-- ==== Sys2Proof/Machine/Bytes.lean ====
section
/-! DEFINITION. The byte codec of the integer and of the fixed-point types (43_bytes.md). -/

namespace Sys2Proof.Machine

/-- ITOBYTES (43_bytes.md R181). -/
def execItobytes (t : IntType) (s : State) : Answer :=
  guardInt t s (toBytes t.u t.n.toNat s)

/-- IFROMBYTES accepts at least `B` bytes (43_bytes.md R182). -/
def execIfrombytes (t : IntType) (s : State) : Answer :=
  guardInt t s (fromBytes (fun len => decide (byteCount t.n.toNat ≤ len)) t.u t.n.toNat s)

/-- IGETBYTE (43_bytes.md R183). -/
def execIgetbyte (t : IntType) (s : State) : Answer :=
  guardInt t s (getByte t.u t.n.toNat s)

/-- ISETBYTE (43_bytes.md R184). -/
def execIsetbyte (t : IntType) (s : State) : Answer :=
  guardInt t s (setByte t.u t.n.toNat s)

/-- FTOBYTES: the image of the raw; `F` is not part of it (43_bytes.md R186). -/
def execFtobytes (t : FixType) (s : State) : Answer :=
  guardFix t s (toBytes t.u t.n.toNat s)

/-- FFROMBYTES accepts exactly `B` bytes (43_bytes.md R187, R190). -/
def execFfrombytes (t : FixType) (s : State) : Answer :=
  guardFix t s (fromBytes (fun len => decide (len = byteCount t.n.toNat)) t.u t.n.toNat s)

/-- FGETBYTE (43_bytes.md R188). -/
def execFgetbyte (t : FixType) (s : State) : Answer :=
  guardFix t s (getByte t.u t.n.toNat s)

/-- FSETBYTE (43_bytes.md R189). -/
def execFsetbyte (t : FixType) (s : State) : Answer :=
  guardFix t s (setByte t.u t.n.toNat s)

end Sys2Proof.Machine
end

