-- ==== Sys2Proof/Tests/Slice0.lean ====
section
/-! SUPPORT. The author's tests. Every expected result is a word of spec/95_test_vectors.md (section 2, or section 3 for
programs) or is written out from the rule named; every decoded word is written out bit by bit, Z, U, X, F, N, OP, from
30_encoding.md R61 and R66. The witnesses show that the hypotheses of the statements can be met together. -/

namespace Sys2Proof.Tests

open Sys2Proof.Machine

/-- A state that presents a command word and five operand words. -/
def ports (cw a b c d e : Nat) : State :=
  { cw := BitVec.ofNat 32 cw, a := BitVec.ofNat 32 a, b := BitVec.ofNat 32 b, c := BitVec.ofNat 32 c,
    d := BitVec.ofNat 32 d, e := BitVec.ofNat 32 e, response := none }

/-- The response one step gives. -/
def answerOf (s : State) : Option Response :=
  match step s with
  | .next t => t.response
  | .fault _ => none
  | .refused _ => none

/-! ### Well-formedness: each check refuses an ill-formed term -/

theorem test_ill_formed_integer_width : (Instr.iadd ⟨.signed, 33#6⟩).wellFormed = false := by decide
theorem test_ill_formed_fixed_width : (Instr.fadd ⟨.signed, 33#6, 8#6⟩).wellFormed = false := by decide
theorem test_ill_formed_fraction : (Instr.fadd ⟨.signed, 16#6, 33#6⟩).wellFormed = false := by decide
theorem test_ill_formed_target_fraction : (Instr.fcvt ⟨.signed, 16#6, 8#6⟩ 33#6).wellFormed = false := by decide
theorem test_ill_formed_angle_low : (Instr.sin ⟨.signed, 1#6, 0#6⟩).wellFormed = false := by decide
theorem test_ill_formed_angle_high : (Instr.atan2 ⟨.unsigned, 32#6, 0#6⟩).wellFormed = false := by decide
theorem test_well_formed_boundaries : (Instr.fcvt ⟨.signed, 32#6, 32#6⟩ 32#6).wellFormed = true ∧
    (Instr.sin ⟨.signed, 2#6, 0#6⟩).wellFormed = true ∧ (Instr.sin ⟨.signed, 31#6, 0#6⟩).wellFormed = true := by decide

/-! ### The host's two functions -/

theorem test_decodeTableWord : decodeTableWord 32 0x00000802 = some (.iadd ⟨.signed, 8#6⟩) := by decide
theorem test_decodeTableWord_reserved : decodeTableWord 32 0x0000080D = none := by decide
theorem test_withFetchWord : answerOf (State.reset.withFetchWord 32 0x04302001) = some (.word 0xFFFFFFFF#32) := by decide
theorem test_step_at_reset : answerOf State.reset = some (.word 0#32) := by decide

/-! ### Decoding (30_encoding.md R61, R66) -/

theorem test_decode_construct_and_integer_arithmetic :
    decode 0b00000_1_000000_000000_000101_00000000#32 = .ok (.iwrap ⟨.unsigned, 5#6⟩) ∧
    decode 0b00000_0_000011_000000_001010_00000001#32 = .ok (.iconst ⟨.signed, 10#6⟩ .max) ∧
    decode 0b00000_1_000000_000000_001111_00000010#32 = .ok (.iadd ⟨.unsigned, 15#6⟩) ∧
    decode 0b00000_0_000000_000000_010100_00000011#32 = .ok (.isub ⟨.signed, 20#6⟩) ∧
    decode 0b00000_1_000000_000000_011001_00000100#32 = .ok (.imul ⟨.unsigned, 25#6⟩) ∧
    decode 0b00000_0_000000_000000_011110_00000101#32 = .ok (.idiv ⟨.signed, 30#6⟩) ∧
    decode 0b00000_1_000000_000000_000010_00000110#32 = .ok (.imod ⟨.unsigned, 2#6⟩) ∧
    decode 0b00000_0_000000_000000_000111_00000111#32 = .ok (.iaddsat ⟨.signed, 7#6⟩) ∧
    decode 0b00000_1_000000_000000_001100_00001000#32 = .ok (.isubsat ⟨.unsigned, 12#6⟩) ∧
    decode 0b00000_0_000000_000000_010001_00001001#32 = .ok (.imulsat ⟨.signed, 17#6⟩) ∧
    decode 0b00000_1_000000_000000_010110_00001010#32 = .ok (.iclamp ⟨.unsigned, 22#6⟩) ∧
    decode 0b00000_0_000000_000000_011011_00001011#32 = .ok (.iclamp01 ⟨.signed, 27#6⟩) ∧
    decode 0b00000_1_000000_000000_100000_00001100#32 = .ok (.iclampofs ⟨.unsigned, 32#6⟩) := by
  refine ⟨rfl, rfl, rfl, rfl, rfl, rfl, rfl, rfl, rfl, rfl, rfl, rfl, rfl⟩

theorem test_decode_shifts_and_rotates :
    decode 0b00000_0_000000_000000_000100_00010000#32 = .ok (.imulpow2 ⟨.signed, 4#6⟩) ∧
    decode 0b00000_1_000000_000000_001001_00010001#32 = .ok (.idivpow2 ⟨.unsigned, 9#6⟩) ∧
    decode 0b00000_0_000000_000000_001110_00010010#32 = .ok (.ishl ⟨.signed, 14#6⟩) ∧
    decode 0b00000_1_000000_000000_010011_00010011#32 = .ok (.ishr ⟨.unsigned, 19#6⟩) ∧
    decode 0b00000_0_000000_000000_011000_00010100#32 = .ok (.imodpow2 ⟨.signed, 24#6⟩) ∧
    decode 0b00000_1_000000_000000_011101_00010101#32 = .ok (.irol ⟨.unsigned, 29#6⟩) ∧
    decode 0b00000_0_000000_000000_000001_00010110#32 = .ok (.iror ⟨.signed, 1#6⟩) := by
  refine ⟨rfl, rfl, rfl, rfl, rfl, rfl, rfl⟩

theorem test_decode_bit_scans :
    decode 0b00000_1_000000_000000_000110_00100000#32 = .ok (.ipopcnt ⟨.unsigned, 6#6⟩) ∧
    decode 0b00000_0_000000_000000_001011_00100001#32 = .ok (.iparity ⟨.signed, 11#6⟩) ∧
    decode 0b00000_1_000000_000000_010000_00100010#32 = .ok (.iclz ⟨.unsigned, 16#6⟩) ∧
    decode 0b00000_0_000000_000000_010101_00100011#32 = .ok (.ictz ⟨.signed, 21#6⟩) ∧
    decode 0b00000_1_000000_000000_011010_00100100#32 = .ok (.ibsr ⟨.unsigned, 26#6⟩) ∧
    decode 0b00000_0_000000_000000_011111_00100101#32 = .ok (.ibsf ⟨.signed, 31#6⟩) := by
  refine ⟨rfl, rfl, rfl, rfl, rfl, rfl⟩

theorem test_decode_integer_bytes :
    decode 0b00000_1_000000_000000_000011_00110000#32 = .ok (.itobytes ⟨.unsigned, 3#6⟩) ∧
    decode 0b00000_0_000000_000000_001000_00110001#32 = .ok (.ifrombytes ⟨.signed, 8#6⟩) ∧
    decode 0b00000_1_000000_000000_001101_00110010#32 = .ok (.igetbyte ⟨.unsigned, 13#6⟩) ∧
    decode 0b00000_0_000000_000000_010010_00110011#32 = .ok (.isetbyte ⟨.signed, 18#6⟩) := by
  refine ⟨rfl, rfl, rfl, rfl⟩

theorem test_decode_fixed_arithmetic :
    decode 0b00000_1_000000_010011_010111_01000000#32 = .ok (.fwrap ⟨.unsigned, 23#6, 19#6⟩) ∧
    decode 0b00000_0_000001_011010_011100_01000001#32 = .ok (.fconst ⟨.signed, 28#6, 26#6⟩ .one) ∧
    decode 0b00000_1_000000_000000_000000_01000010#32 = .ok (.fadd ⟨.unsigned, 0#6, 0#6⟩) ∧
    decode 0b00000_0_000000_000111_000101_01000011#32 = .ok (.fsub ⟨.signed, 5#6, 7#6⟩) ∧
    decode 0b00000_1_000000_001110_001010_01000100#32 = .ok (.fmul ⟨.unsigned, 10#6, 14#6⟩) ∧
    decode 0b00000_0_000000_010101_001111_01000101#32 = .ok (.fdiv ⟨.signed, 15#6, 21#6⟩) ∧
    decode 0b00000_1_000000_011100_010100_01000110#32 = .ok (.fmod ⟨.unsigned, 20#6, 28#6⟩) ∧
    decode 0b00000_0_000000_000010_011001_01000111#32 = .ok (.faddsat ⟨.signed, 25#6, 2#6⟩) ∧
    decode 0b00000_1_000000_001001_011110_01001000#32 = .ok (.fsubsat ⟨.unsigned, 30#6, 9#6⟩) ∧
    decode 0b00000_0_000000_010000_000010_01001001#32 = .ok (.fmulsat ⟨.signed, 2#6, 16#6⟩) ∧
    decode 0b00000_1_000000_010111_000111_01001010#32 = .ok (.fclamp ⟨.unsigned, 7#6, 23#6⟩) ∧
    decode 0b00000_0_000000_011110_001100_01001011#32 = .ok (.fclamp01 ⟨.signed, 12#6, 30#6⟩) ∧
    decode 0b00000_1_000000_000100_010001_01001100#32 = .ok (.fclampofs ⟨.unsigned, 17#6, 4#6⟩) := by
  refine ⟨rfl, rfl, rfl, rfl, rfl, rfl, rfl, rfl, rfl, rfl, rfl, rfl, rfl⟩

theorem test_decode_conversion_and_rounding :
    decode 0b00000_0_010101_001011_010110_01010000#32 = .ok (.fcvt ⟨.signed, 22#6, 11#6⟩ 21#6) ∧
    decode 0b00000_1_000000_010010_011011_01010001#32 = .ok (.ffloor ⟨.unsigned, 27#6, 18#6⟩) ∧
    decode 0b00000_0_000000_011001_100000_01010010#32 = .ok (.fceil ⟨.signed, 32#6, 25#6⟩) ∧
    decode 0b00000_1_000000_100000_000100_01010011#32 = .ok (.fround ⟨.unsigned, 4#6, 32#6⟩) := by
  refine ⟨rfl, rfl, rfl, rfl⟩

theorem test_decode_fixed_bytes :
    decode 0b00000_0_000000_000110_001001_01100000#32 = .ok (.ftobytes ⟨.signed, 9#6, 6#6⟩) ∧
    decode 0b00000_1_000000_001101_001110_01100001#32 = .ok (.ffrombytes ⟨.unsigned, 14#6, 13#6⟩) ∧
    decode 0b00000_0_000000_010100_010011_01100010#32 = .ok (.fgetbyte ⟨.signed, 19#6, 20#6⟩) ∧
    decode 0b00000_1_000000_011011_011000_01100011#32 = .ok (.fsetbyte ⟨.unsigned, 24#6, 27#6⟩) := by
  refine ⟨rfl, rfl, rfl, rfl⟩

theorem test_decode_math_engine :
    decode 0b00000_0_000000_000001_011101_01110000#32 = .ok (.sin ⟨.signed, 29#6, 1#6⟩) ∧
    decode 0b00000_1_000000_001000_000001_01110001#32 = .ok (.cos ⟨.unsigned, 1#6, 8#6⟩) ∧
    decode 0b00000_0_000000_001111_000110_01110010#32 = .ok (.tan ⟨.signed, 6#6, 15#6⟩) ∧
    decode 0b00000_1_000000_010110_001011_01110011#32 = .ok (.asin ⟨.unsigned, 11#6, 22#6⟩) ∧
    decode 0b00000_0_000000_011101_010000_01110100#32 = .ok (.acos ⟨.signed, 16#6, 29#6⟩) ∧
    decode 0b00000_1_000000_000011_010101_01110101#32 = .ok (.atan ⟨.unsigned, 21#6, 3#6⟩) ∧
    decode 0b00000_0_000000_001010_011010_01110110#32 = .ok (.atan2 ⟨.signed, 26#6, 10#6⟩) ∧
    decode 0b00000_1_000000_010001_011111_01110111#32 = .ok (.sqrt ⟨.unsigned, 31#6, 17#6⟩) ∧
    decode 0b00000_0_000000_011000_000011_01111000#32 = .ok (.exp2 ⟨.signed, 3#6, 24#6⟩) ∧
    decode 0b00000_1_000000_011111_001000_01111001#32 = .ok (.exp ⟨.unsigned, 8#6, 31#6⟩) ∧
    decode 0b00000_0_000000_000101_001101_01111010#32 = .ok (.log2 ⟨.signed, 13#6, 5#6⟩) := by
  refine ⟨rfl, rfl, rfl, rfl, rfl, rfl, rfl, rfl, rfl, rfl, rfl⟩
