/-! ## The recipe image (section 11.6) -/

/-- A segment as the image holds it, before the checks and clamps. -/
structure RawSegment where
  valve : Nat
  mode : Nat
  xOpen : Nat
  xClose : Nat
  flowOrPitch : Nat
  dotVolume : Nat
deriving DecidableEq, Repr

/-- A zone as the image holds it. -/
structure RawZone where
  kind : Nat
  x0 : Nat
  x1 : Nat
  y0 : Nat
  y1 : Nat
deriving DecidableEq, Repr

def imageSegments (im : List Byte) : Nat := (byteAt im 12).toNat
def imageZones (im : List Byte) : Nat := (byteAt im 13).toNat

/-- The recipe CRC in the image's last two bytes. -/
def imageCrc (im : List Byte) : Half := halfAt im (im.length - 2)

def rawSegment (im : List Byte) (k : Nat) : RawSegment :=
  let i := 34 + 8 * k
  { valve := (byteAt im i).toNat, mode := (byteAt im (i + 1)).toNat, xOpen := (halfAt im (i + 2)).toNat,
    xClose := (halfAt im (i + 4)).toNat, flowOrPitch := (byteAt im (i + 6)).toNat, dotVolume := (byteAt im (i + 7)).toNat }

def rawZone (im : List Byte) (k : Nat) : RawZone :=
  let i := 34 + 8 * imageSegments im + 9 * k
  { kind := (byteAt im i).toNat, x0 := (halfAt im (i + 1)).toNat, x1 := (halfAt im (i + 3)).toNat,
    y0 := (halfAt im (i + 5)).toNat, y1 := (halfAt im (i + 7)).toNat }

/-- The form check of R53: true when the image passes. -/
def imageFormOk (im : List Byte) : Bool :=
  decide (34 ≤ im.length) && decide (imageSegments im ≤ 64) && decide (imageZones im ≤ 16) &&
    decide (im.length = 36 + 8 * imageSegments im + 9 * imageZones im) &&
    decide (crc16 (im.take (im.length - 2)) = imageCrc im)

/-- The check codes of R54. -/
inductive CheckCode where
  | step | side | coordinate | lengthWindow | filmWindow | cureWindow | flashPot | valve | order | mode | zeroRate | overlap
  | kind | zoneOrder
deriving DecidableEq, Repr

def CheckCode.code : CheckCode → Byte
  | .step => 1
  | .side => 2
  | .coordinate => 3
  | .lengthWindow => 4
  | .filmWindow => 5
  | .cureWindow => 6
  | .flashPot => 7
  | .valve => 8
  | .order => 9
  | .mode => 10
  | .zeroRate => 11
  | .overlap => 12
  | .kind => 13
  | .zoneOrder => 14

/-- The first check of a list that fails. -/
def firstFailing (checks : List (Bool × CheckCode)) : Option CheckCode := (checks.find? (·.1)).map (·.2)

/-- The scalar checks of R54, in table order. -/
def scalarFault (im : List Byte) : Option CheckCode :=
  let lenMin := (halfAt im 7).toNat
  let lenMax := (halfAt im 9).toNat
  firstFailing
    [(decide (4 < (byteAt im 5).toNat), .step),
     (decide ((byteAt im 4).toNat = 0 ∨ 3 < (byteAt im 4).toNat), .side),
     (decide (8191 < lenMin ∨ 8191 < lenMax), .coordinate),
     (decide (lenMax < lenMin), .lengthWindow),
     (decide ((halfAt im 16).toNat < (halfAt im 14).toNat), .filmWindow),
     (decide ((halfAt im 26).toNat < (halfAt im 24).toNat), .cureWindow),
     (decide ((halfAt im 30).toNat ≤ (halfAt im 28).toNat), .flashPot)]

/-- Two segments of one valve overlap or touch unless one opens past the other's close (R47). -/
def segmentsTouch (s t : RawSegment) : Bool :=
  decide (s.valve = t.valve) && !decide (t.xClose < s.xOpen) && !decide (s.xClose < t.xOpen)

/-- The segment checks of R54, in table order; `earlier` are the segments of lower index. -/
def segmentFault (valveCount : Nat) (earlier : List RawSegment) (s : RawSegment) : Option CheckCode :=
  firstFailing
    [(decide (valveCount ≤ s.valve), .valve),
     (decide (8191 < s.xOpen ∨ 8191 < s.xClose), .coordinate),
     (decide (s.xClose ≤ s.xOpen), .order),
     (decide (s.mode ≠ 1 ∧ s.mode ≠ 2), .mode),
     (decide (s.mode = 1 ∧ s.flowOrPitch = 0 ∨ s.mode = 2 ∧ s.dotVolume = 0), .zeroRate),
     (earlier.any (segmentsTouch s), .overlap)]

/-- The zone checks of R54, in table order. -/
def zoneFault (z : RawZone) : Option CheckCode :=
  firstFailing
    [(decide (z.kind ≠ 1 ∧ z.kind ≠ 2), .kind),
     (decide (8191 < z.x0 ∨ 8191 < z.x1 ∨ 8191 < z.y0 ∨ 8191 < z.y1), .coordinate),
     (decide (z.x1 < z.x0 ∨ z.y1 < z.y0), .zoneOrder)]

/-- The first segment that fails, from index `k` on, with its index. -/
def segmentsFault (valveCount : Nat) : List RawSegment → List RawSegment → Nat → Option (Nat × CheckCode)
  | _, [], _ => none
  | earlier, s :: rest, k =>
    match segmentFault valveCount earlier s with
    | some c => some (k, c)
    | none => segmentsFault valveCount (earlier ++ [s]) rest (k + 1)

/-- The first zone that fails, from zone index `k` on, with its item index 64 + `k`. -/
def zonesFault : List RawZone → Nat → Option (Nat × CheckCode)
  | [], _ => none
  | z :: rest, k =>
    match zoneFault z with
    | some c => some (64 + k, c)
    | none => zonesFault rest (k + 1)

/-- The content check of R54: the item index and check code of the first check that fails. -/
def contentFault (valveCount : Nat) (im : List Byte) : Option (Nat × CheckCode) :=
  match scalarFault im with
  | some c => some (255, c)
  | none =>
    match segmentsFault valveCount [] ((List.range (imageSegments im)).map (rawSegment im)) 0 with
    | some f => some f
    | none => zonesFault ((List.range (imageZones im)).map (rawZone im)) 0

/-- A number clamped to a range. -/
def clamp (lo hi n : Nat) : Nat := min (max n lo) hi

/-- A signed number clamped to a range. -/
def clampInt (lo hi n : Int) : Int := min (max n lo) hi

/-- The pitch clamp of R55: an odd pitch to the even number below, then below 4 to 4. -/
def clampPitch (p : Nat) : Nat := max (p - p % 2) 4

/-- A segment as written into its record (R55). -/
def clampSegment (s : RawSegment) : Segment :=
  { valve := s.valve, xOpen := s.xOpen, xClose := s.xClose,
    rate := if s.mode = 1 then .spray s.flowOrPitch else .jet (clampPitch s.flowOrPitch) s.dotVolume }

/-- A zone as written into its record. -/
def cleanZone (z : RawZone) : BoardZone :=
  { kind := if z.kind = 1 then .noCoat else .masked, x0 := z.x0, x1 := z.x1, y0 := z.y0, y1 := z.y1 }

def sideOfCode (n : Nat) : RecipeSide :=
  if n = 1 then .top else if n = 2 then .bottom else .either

▸ **Problem to solve**
Output exactly the lines of the material above from the one containing "(43_bytes.md R184). -/" up to and including the one containing "guardFix t s (getByte t.u t.n.toNat s)".

▸ **Solution**
/-- ISETBYTE (43_bytes.md R184). -/
def execIsetbyte (t : IntType) (s : State) : Answer :=
  guardInt t s (setByte t.u t.n.toNat s)

/-- FTOBYTES: the image of the raw; `F` is not part of it (43_bytes.md R186). -/
def execFtobytes (t : FixType) (s : State) : Answer :=
  guardFix t s (toBytes t.u t.n.toNat s)

/-- FFROMBYTES accepts exactly `B` bytes (43_bytes.md R187, R190). -/
def execFfrombytes (t : FixType) (s : State) : Answer :=
  guardFix t s (fromBytes (fun len => decide (len = byteCount t.n.toNat)) t.u t.n.toNat s)

/-- FGETBYTE (43_bytes.md R188). -/
def execFgetbyte (t : FixType) (s : State) : Answer :=
  guardFix t s (getByte t.u t.n.toNat s)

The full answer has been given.